# Jerseyfest News - ILM Studios Star Wars Chief Model Maker & More !



## moonlightdrive21 (Dec 28, 2011)

Hey guys:

I don't think I could possibly have more exciting news for our show...

We are honored to have Lorne Peterson attending as one of our special guests at the Jerseyfest Model Kit & Statue Fair in September in New Jersey. Not only will attendees be able to meet Lorne, but he'll also be doing presentations on his past model making at ILM Studios, which of course includes Star Wars, plus his current and future projects, and his terrific book "Sculpting a Galaxy - Inside the Star Wars Model Shop". I know the majority of you know very well who Lorne is and what his legendary accomplishments are, but I still would like to share some background information on him:

Lorne Peterson - IMDb
lorne peterson star wars - Bing Videos
lorne peterson star wars - Bing Videos
lorne peterson star wars - Bing Images
Amazon.com: Sculpting a Galaxy: Inside the Star Wars Model Shop (9781933784038): Lorne Peterson, George Lucas, Rick McCallum, Phil Tippett: Books

Our show has grown tremendously in the "Sci-Fi vehicle models" area this year, and will continue to grow in the coming months as we are a diverse show aiming to satisfy both figure and vehicle hobbyists. We will be posting big announcements soon about numerous show activities that will be occurring all weekend long. They include involvement from elite artists and companies that many of you know. We are going "top shelf" for this show so that all who attend will have a great time and have the opportunity to see and buy great models, supplies and collectibles, as well as learn from other great artists.
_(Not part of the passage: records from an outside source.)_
theorem keeps_zeroLine {b0 : State} {s : State} (k : Nat) (lo : Nat) (hi : Nat) (line : Nat) (hK : Keeps b0 s) :
    ∀ u, zeroLine s k lo hi line = some u → Keeps b0 u := by
  unfold zeroLine
  repeat' first
    | with_reducible assumption
    | refine fun (y : State) (gr : Group) (hy : Keeps b0 y) => ?_
    | (extract_lets +onlyGivenNames z; first | ((first | refine Keeps.cut (p := Keeps b0 z) ?_ ?_ | refine Keeps.cut (p := Keeps b0 z.2) ?_ ?_ | refine Keeps.cut (p := Keeps b0 z.2.2) ?_ ?_ | refine Keeps.cut (p := Keeps b0 z.1) ?_ ?_ | refine Keeps.cut (p := Keeps b0 z.s) ?_ ?_ | refine Keeps.cut (p := Keeps b0 z.2.s) ?_ ?_ | refine Keeps.cut (p := Keeps b0 z.2.2.s) ?_ ?_); (focus (intros; dsimp only [z]; (repeat' first | (simp (maxDischargeDepth := 99) only [KIss.hold, KIss.done, KIss.fault, KIss.wait, Keeps.upd, Keeps.updId, Keeps.ite, Keeps.foldl, Keeps.foldl2, Keeps.foldl3, Keeps.refl, implies_true, keeps_dccSetLine, keeps_dccTouch, *]; done) | with_reducible apply Keeps.fold1 | with_reducible apply Keeps.fold2 | with_reducible apply Keeps.fold3 | with_reducible apply Keeps.fold21 | intro _ | split | dsimp only))); intro hz; clear_value z) | clear_value z | skip)
    | (simp (maxDischargeDepth := 99) only [KIss.hold, KIss.done, KIss.fault, KIss.wait, Keeps.upd, Keeps.updId, Keeps.ite, Keeps.foldl, Keeps.foldl2, Keeps.foldl3, Keeps.refl, implies_true, keeps_dccSetLine, keeps_dccTouch, *]; done)
    | (intro t ht; injection ht with ht; subst ht)
    | (intro t ht; contradiction)
    | with_reducible apply Keeps.fold1
    | with_reducible apply Keeps.fold2
    | with_reducible apply Keeps.fold3
    | with_reducible apply Keeps.fold21
    | (split <;> (try (rename_i heq; (first | refine Keeps.cut (Keeps.of_eq (b := b0) heq ?_) ?_ | refine Keeps.cut (Keeps.of_eq3 (b := b0) heq ?_) ?_ | refine Keeps.cut (Keeps.of_eq1 (b := b0) heq ?_) ?_ | refine Keeps.cut (Keeps.of_eq4 (b := b0) heq ?_) ?_ | refine Keeps.cut (keeps_dccAlloc (b0 := b0) _ _ _ ?_ _ heq) ?_); (focus (clear heq; (repeat' first | (simp (maxDischargeDepth := 99) only [KIss.hold, KIss.done, KIss.fault, KIss.wait, Keeps.upd, Keeps.updId, Keeps.ite, Keeps.foldl, Keeps.foldl2, Keeps.foldl3, Keeps.refl, implies_true, keeps_dccSetLine, keeps_dccTouch, *]; done) | with_reducible apply Keeps.fold1 | with_reducible apply Keeps.fold2 | with_reducible apply Keeps.fold3 | with_reducible apply Keeps.fold21 | intro _ | split | dsimp only))); intro hz; (try dsimp only at hz); clear heq)))
    | intro _

theorem keeps_preloadLine {b0 : State} {s : State} (k : Nat) (line : Nat) (m : Maint) (hK : Keeps b0 s) :
    ∀ u, preloadLine s k line m = some u → Keeps b0 u.1 := by
  unfold preloadLine
  repeat' first
    | with_reducible assumption
    | refine fun (y : State) (gr : Group) (hy : Keeps b0 y) => ?_
    | (extract_lets +onlyGivenNames z; first | ((first | refine Keeps.cut (p := Keeps b0 z) ?_ ?_ | refine Keeps.cut (p := Keeps b0 z.2) ?_ ?_ | refine Keeps.cut (p := Keeps b0 z.2.2) ?_ ?_ | refine Keeps.cut (p := Keeps b0 z.1) ?_ ?_ | refine Keeps.cut (p := Keeps b0 z.s) ?_ ?_ | refine Keeps.cut (p := Keeps b0 z.2.s) ?_ ?_ | refine Keeps.cut (p := Keeps b0 z.2.2.s) ?_ ?_); (focus (intros; dsimp only [z]; (repeat' first | (simp (maxDischargeDepth := 99) only [KIss.hold, KIss.done, KIss.fault, KIss.wait, Keeps.upd, Keeps.updId, Keeps.ite, Keeps.foldl, Keeps.foldl2, Keeps.foldl3, Keeps.refl, implies_true, keeps_dccSetLine, keeps_dccDrop, keeps_dccTouch, keeps_dccWriteback, keeps_dccStartFill, *]; done) | with_reducible apply Keeps.fold1 | with_reducible apply Keeps.fold2 | with_reducible apply Keeps.fold3 | with_reducible apply Keeps.fold21 | intro _ | split | dsimp only))); intro hz; clear_value z) | clear_value z | skip)
    | (simp (maxDischargeDepth := 99) only [KIss.hold, KIss.done, KIss.fault, KIss.wait, Keeps.upd, Keeps.updId, Keeps.ite, Keeps.foldl, Keeps.foldl2, Keeps.foldl3, Keeps.refl, implies_true, keeps_dccSetLine, keeps_dccDrop, keeps_dccTouch, keeps_dccWriteback, keeps_dccStartFill, *]; done)
    | (intro t ht; injection ht with ht; subst ht)
    | (intro t ht; contradiction)
    | with_reducible apply Keeps.fold1
    | with_reducible apply Keeps.fold2
    | with_reducible apply Keeps.fold3
    | with_reducible apply Keeps.fold21
    | (split <;> (try (rename_i heq; (first | refine Keeps.cut (Keeps.of_eq (b := b0) heq ?_) ?_ | refine Keeps.cut (Keeps.of_eq3 (b := b0) heq ?_) ?_ | refine Keeps.cut (Keeps.of_eq1 (b := b0) heq ?_) ?_ | refine Keeps.cut (Keeps.of_eq4 (b := b0) heq ?_) ?_); (focus (clear heq; (repeat' first | (simp (maxDischargeDepth := 99) only [KIss.hold, KIss.done, KIss.fault, KIss.wait, Keeps.upd, Keeps.updId, Keeps.ite, Keeps.foldl, Keeps.foldl2, Keeps.foldl3, Keeps.refl, implies_true, keeps_dccSetLine, keeps_dccDrop, keeps_dccTouch, keeps_dccWriteback, keeps_dccStartFill, *]; done) | with_reducible apply Keeps.fold1 | with_reducible apply Keeps.fold2 | with_reducible apply Keeps.fold3 | with_reducible apply Keeps.fold21 | intro _ | split | dsimp only))); intro hz; (try dsimp only at hz); clear heq)))
    | intro _

theorem keeps_maintRun {b0 : State} (x0 : Nat) {x1 : State} (x2 : Nat) (x3 : Maint) (hK : Keeps b0 x1) :
    Keeps b0 (maintRun x0 x1 x2 x3).1 := by
  induction x0 generalizing b0 x1 x2 x3 with
  | zero => unfold maintRun; (repeat' split) <;> (simp (maxDischargeDepth := 99) only [KIss.hold, KIss.done, KIss.fault, KIss.wait, Keeps.upd, Keeps.updId, Keeps.ite, Keeps.foldl, Keeps.foldl2, Keeps.foldl3, Keeps.refl, implies_true, keeps_maintLine, *]; done)
  | succ n ih =>
    unfold maintRun
    repeat' first
      | with_reducible assumption
      | (extract_lets +onlyGivenNames z; first | ((first | refine Keeps.cut (p := Keeps b0 z) ?_ ?_ | refine Keeps.cut (p := Keeps b0 z.2) ?_ ?_ | refine Keeps.cut (p := Keeps b0 z.2.2) ?_ ?_ | refine Keeps.cut (p := Keeps b0 z.1) ?_ ?_ | refine Keeps.cut (p := Keeps b0 z.s) ?_ ?_ | refine Keeps.cut (p := Keeps b0 z.2.s) ?_ ?_ | refine Keeps.cut (p := Keeps b0 z.2.2.s) ?_ ?_); (focus (intros; dsimp only [z]; (repeat' first | (simp (maxDischargeDepth := 99) only [KIss.hold, KIss.done, KIss.fault, KIss.wait, Keeps.upd, Keeps.updId, Keeps.ite, Keeps.foldl, Keeps.foldl2, Keeps.foldl3, Keeps.refl, implies_true, keeps_maintLine, *]; done) | with_reducible apply Keeps.fold1 | with_reducible apply Keeps.fold2 | with_reducible apply Keeps.fold3 | with_reducible apply Keeps.fold21 | intro _ | split | dsimp only))); intro hz; clear_value z) | clear_value z | skip)
      | (simp (maxDischargeDepth := 99) only [KIss.hold, KIss.done, KIss.fault, KIss.wait, Keeps.upd, Keeps.updId, Keeps.ite, Keeps.foldl, Keeps.foldl2, Keeps.foldl3, Keeps.refl, implies_true, keeps_maintLine, *]; done)
      | with_reducible apply Keeps.fold1
      | with_reducible apply Keeps.fold2
      | with_reducible apply Keeps.fold3
      | with_reducible apply Keeps.fold21
      | intro _
      | (split <;> (try (rename_i heq; (first | refine Keeps.cut (Keeps.of_eq (b := b0) heq ?_) ?_ | refine Keeps.cut (Keeps.of_eq3 (b := b0) heq ?_) ?_ | refine Keeps.cut (Keeps.of_eq1 (b := b0) heq ?_) ?_ | refine Keeps.cut (Keeps.of_eq4 (b := b0) heq ?_) ?_); (focus (clear heq; (repeat' first | (simp (maxDischargeDepth := 99) only [KIss.hold, KIss.done, KIss.fault, KIss.wait, Keeps.upd, Keeps.updId, Keeps.ite, Keeps.foldl, Keeps.foldl2, Keeps.foldl3, Keeps.refl, implies_true, keeps_maintLine, *]; done) | with_reducible apply Keeps.fold1 | with_reducible apply Keeps.fold2 | with_reducible apply Keeps.fold3 | with_reducible apply Keeps.fold21 | intro _ | split | dsimp only))); intro hz; (try dsimp only at hz); clear heq)))
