-- ==== Sys2Proof/Laws/KeepsUszon.lean ====
section
/-!
SUPPORT. `keeps_f`, for each operation f of the host queues, the mailboxes, jobs, start-up, Uszon and the sideband: what it answers keeps what `Keeps` says. A lemma about a meaning speaks of
every next state that it answers.
-/
set_option linter.unusedSimpArgs false
set_option linter.unusedVariables false
set_option linter.tactic.unusedName false
namespace Sys2Proof.Machine

theorem keeps_post {b0 : State} {s : State} (p : HostPost) (hK : Keeps b0 s) :
    Keeps b0 (post s p) := by
  unfold post; simp (maxDischargeDepth := 99) only [KIss.hold, KIss.done, KIss.fault, KIss.wait, Keeps.upd, Keeps.updId,
        Keeps.ite, Keeps.foldl, Keeps.foldl2, Keeps.foldl3, Keeps.refl, implies_true, *]

theorem keeps_postWrite {b0 : State} {s : State} (addr : Nat) (data : List Byte) (hK : Keeps b0 s) :
    Keeps b0 (postWrite s addr data) := by
  unfold postWrite; simp (maxDischargeDepth := 99) only [KIss.hold, KIss.done, KIss.fault, KIss.wait, Keeps.upd, Keeps.updId,
         Keeps.ite, Keeps.foldl, Keeps.foldl2, Keeps.foldl3, Keeps.refl, implies_true, keeps_count, keeps_post, *]

theorem keeps_msixSend {b0 : State} {s : State} (v : Nat) (hK : Keeps b0 s) :
    Keeps b0 (msixSend s v) := by
  unfold msixSend; simp (maxDischargeDepth := 99) only [KIss.hold, KIss.done, KIss.fault, KIss.wait, Keeps.upd, Keeps.updId,
        Keeps.ite, Keeps.foldl, Keeps.foldl2, Keeps.foldl3, Keeps.refl, implies_true, keeps_count, keeps_post, *]

theorem keeps_mctpSend {b0 : State} {s : State} (dst : Byte) (msg : List Byte) (hK : Keeps b0 s) :
    Keeps b0 (mctpSend s dst msg) := by
  unfold mctpSend; simp (maxDischargeDepth := 99) only [KIss.hold, KIss.done, KIss.fault, KIss.wait, Keeps.upd, Keeps.updId,
        Keeps.ite, Keeps.foldl, Keeps.foldl2, Keeps.foldl3, Keeps.refl, implies_true, keeps_count, keeps_post, *]

theorem keeps_msix {b0 : State} {s : State} (v : Nat) (hK : Keeps b0 s) :
    Keeps b0 (msix s v) := by
  unfold msix; simp (maxDischargeDepth := 99) only [KIss.hold, KIss.done, KIss.fault, KIss.wait, Keeps.upd, Keeps.updId,
        Keeps.ite, Keeps.foldl, Keeps.foldl2, Keeps.foldl3, Keeps.refl, implies_true, keeps_msixSend, *]

theorem keeps_msixFlush {b0 : State} {s : State} (hK : Keeps b0 s) :
    Keeps b0 (msixFlush s) := by
  unfold msixFlush; simp (maxDischargeDepth := 99) only [KIss.hold, KIss.done, KIss.fault, KIss.wait, Keeps.upd, Keeps.updId,
         Keeps.ite, Keeps.foldl, Keeps.foldl2, Keeps.foldl3, Keeps.refl, implies_true, keeps_msixSend, *]

theorem keeps_deepIdleExit {b0 : State} {s : State} (hK : Keeps b0 s) :
    Keeps b0 (deepIdleExit s) := by
  unfold deepIdleExit; simp (maxDischargeDepth := 99) only [KIss.hold, KIss.done, KIss.fault, KIss.wait, Keeps.upd,
        Keeps.updId, Keeps.ite, Keeps.foldl, Keeps.foldl2, Keeps.foldl3, Keeps.refl, implies_true, keeps_rfset, *]
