-- ==== Sys2Proof/Laws/KeepsTile.lean ====
section
/-!
SUPPORT. `keeps_f`, for each operation f of the commands of homes and caches, the tile: its instructions, the matrix engines and Flowstone: what it answers keeps what `Keeps` says. A lemma about a meaning speaks of
every next state that it answers.
-/
set_option linter.unusedSimpArgs false
set_option linter.unusedVariables false
set_option linter.tactic.unusedName false
namespace Sys2Proof.Machine

theorem keeps_deliverTiles {b0 : State} {s : State} (hK : Keeps b0 s) :
    Keeps b0 (deliverTiles s) := by
  unfold deliverTiles
  repeat' first
    | with_reducible assumption
    | (extract_lets +onlyGivenNames z; first | ((first | refine Keeps.cut (p := Keeps b0 z) ?_ ?_ | refine Keeps.cut (p := Keeps b0 z.2) ?_ ?_ | refine Keeps.cut (p := Keeps b0 z.2.2) ?_ ?_ | refine Keeps.cut (p := Keeps b0 z.1) ?_ ?_ | refine Keeps.cut (p := Keeps b0 z.s) ?_ ?_ | refine Keeps.cut (p := Keeps b0 z.2.s) ?_ ?_ | refine Keeps.cut (p := Keeps b0 z.2.2.s) ?_ ?_); (focus (intros; dsimp only [z]; (repeat' first | (simp (maxDischargeDepth := 99) only [KIss.hold, KIss.done, KIss.fault, KIss.wait, Keeps.upd, Keeps.updId, Keeps.ite, Keeps.foldl, Keeps.foldl2, Keeps.foldl3, Keeps.refl, implies_true, keeps_pendFail, keeps_pendLine, keeps_pendAtomic, *]; done) | with_reducible apply Keeps.fold1 | with_reducible apply Keeps.fold2 | with_reducible apply Keeps.fold3 | with_reducible apply Keeps.fold21 | intro _ | split | dsimp only))); intro hz; clear_value z) | clear_value z | skip)
    | (simp (maxDischargeDepth := 99) only [KIss.hold, KIss.done, KIss.fault, KIss.wait, Keeps.upd, Keeps.updId, Keeps.ite, Keeps.foldl, Keeps.foldl2, Keeps.foldl3, Keeps.refl, implies_true, keeps_pendFail, keeps_pendLine, keeps_pendAtomic, *]; done)
    | with_reducible apply Keeps.fold1
    | with_reducible apply Keeps.fold2
    | with_reducible apply Keeps.fold3
    | with_reducible apply Keeps.fold21
    | intro _
    | (split <;> (try (rename_i heq; (first | refine Keeps.cut (Keeps.of_eq (b := b0) heq ?_) ?_ | refine Keeps.cut (Keeps.of_eq3 (b := b0) heq ?_) ?_ | refine Keeps.cut (Keeps.of_eq1 (b := b0) heq ?_) ?_ | refine Keeps.cut (Keeps.of_eq4 (b := b0) heq ?_) ?_); (focus (clear heq; (repeat' first | (simp (maxDischargeDepth := 99) only [KIss.hold, KIss.done, KIss.fault, KIss.wait, Keeps.upd, Keeps.updId, Keeps.ite, Keeps.foldl, Keeps.foldl2, Keeps.foldl3, Keeps.refl, implies_true, keeps_pendFail, keeps_pendLine, keeps_pendAtomic, *]; done) | with_reducible apply Keeps.fold1 | with_reducible apply Keeps.fold2 | with_reducible apply Keeps.fold3 | with_reducible apply Keeps.fold21 | intro _ | split | dsimp only))); intro hz; (try dsimp only at hz); clear heq)))

theorem keeps_homeGoes {b0 : State} {s : State} (h : Nat) (hK : Keeps b0 s) :
    Keeps b0 (homeGoes s h) := by
  unfold homeGoes; simp (maxDischargeDepth := 99) only [KIss.hold, KIss.done, KIss.fault, KIss.wait, Keeps.upd, Keeps.updId,
        Keeps.ite, Keeps.foldl, Keeps.foldl2, Keeps.foldl3, Keeps.refl, implies_true, keeps_pumpHome, keeps_deliverTiles, *]

theorem keeps_doReq {b0 : State} {s : State} (h : Nat) (n : Nat) (p : MemReq → Bool) (hK : Keeps b0 s) :
    Keeps b0 (doReq s h n p) := by
  unfold doReq
  repeat' first
    | with_reducible assumption
    | (simp (maxDischargeDepth := 99) only [KIss.hold, KIss.done, KIss.fault, KIss.wait, Keeps.upd, Keeps.updId, Keeps.ite, Keeps.foldl, Keeps.foldl2, Keeps.foldl3, Keeps.refl, implies_true, keeps_perform, keeps_homeGoes, *]; done)
    | (split <;> (try (rename_i heq; (first | refine Keeps.cut (Keeps.of_eq (b := b0) heq ?_) ?_ | refine Keeps.cut (Keeps.of_eq3 (b := b0) heq ?_) ?_ | refine Keeps.cut (Keeps.of_eq1 (b := b0) heq ?_) ?_ | refine Keeps.cut (Keeps.of_eq4 (b := b0) heq ?_) ?_ | refine Keeps.cut (keeps_takeReq (b0 := b0) _ _ _ ?_ _ heq) ?_); (focus (clear heq; (repeat' first | (simp (maxDischargeDepth := 99) only [KIss.hold, KIss.done, KIss.fault, KIss.wait, Keeps.upd, Keeps.updId, Keeps.ite, Keeps.foldl, Keeps.foldl2, Keeps.foldl3, Keeps.refl, implies_true, keeps_perform, keeps_homeGoes, *]; done) | with_reducible apply Keeps.fold1 | with_reducible apply Keeps.fold2 | with_reducible apply Keeps.fold3 | with_reducible apply Keeps.fold21 | intro _ | split | dsimp only))); intro hz; (try dsimp only at hz); clear heq)))

theorem keeps_homeTurn {b0 : State} {s : State} (h : Nat) (n : HomeTurn) (p : MemReq → Bool) (hK : Keeps b0 s) :
    Keeps b0 (homeTurn s h n p) := by
  unfold homeTurn; simp (maxDischargeDepth := 99) only [KIss.hold, KIss.done, KIss.fault, KIss.wait, Keeps.upd, Keeps.updId,
        Keeps.ite, Keeps.foldl, Keeps.foldl2, Keeps.foldl3, Keeps.refl, implies_true, keeps_correctedBy, keeps_wearCells,
        keeps_doReq, *]

theorem keeps_execHomeRead {b0 : State} (h : Home) (n : HomeTurn) {s : State} (hK : Keeps b0 s) :
    ∀ u, execHomeRead h n s = .next u → Keeps b0 u := by
  unfold execHomeRead; intro t ht; injection ht with ht; subst ht; simp (maxDischargeDepth := 99) only [KIss.hold, KIss.done,
         KIss.fault, KIss.wait, Keeps.upd, Keeps.updId, Keeps.ite, Keeps.foldl, Keeps.foldl2, Keeps.foldl3, Keeps.refl,
        implies_true, keeps_homeTurn, *]

theorem keeps_execHomeWrite {b0 : State} (h : Home) (n : HomeTurn) {s : State} (hK : Keeps b0 s) :
    ∀ u, execHomeWrite h n s = .next u → Keeps b0 u := by
  unfold execHomeWrite; intro t ht; injection ht with ht; subst ht; simp (maxDischargeDepth := 99) only [KIss.hold,
        KIss.done, KIss.fault, KIss.wait, Keeps.upd, Keeps.updId, Keeps.ite, Keeps.foldl, Keeps.foldl2, Keeps.foldl3,
        Keeps.refl, implies_true, keeps_homeTurn, *]

theorem keeps_atLine {b0 : State} {s : State} (line : Nat) (n : Nat) (p : MemReq → Bool) (hK : Keeps b0 s) :
    Keeps b0 (atLine s line n p) := by
  unfold atLine; (repeat' split) <;> simp (maxDischargeDepth := 99) only [KIss.hold, KIss.done, KIss.fault, KIss.wait,
        Keeps.upd, Keeps.updId, Keeps.ite, Keeps.foldl, Keeps.foldl2, Keeps.foldl3, Keeps.refl, implies_true, keeps_doReq,
        *]

theorem keeps_execNcRead {b0 : State} (line : Nat) (n : Nat) {s : State} (hK : Keeps b0 s) :
    ∀ u, execNcRead line n s = .next u → Keeps b0 u := by
  unfold execNcRead; intro t ht; injection ht with ht; subst ht; simp (maxDischargeDepth := 99) only [KIss.hold, KIss.done,
        KIss.fault, KIss.wait, Keeps.upd, Keeps.updId, Keeps.ite, Keeps.foldl, Keeps.foldl2, Keeps.foldl3, Keeps.refl,
        implies_true, keeps_atLine, *]

theorem keeps_execNcWrite {b0 : State} (line : Nat) (n : Nat) {s : State} (hK : Keeps b0 s) :
    ∀ u, execNcWrite line n s = .next u → Keeps b0 u := by
  unfold execNcWrite; intro t ht; injection ht with ht; subst ht; simp (maxDischargeDepth := 99) only [KIss.hold, KIss.done,
        KIss.fault, KIss.wait, Keeps.upd, Keeps.updId, Keeps.ite, Keeps.foldl, Keeps.foldl2, Keeps.foldl3, Keeps.refl,
        implies_true, keeps_atLine, *]

theorem keeps_execNcAtomic {b0 : State} (line : Nat) (n : Nat) {s : State} (hK : Keeps b0 s) :
    ∀ u, execNcAtomic line n s = .next u → Keeps b0 u := by
  unfold execNcAtomic; intro t ht; injection ht with ht; subst ht; simp (maxDischargeDepth := 99) only [KIss.hold, KIss.done,
         KIss.fault, KIss.wait, Keeps.upd, Keeps.updId, Keeps.ite, Keeps.foldl, Keeps.foldl2, Keeps.foldl3, Keeps.refl,
        implies_true, keeps_atLine, *]

theorem keeps_execStackReadReturn {b0 : State} (h : Home) (n : Nat) (e : Ecc) {s : State} (hK : Keeps b0 s) :
    ∀ u, execStackReadReturn h n e s = .next u → Keeps b0 u := by
  unfold execStackReadReturn; intro t ht; injection ht with ht; subst ht; simp (maxDischargeDepth := 99) only [KIss.hold,
        KIss.done, KIss.fault, KIss.wait, Keeps.upd, Keeps.updId, Keeps.ite, Keeps.foldl, Keeps.foldl2, Keeps.foldl3,
        Keeps.refl, implies_true, keeps_stackReturn, keeps_homeGoes, *]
Much more info to come. Love this hobby!

Dave
Jerseyfest Model Kit & Statue Fair, LLC 
JerseyFestFair » Model Kit & Statue Fair


----------



## moonlightdrive21 (Dec 28, 2011)




----------



## moonlightdrive21 (Dec 28, 2011)

To subscribe to the show news blog so you can instantly receive news updates, go to this web page, scroll down and enter your e-mail address on the bottom right of the screen: www.jerseyfestfair.com

Thanks!


----------



## moonlightdrive21 (Dec 28, 2011)

We will have numerous night time activities and parties at the hotel throughout the weekend during Jerseyfest. This party is an opportunity for forum members from across the USA to come together and celebrate our great hobby. See more here: http://www.sideshowcollectors.com/forums/showthread.php?t=125904


----------



## moonlightdrive21 (Dec 28, 2011)

Can you get any cooler than winning an award for best Predator from the man who created the original monster for the movie? The winner of the "Steve Wang Best Predator" autographed trophy at the Jerseyfest Model & Art Contest will be picked out by none other than Steve Wang himself, who will be our special guest all weekend long. The category is for best paint job/composition of a Predator kit - figure, bust or diorama. The contest will be held during the vendor show on Saturday, September 14th and will feature many other awards and prizes. More info about the contest will be posted in the coming weeks - see all the latest here: http://jerseyfestfair.com/?page_id=68


----------



## moonlightdrive21 (Dec 28, 2011)

http://jerseyfestfair.com/?page_id=57


----------



## moonlightdrive21 (Dec 28, 2011)

Another Saturday night party added to Jerseyfest, this time for Sci-Fi vehicle hobbyists: http://jerseyfestfair.com/?page_id=57


----------



## moonlightdrive21 (Dec 28, 2011)

Hey guys:

A reminder that the deadline for signing up for Jerseyfest Academy classes is coming up in a few weeks. See all the options here, which includes different clases for painting, sculpting, Sci-Fi vehicles, etc. occurring on Friday, Sept. 13th: http://jerseyfestfair.com/?page_id=315

See latest show news here: http://jerseyfestfair.com/?page_id=57

Hope to see you there!

Dave


----------



## moonlightdrive21 (Dec 28, 2011)

Hey guys:

The Jerseyfest Model & Art Contest will feature a very special award called the "Lorne Peterson Best Star Wars Kit" award. Lorne will be at our show all weekend long and will be picking out the winning kit, which can be any completed Star Wars vehicle model kit (resin, plastic, scratch built, diorama, etc.) entered in the contest. The award is a beautiful, big, vertical standing plaque with a shimmering blue tint, which will be autographed by Lorne. He will announce the winner and hand the person the plaque during the Jerseyfest Contest Awards Ceremony. We will take a photo of Lorne handing the award to the winner so that the special moment can be captured for a lifetime for that person. Lorne Peterson is a living legend who was the Chief Model Maker for the Star Wars movies as well as many other blockbuster movies such as Jurassic Park, Indiana Jones, etc. The contest and Awards Ceremony will be held during the vendor show on Saturday, September 14th, and will feature many other awards and prizes, including numerous awards for figures, busts, vehicles and mecha models. More info about the contest will be posted in the coming weeks - see all the latest here: http://jerseyfestfair.com/?page_id=68


----------



## moonlightdrive21 (Dec 28, 2011)

Hey guys:

For the price of admission into the show, Jerseyfest show attendees have the option of attending many demos and presentations all weekend long on painting, building and sculpting models as well as getting an inside look on how models and make up effects were used on classic movies. Presenters includes Lorne Peterson (Original ILM Studios), Steve Wang (original Stan Winston Studios), Jeff Yagher, Jason Eaton, and other great, professional artists. 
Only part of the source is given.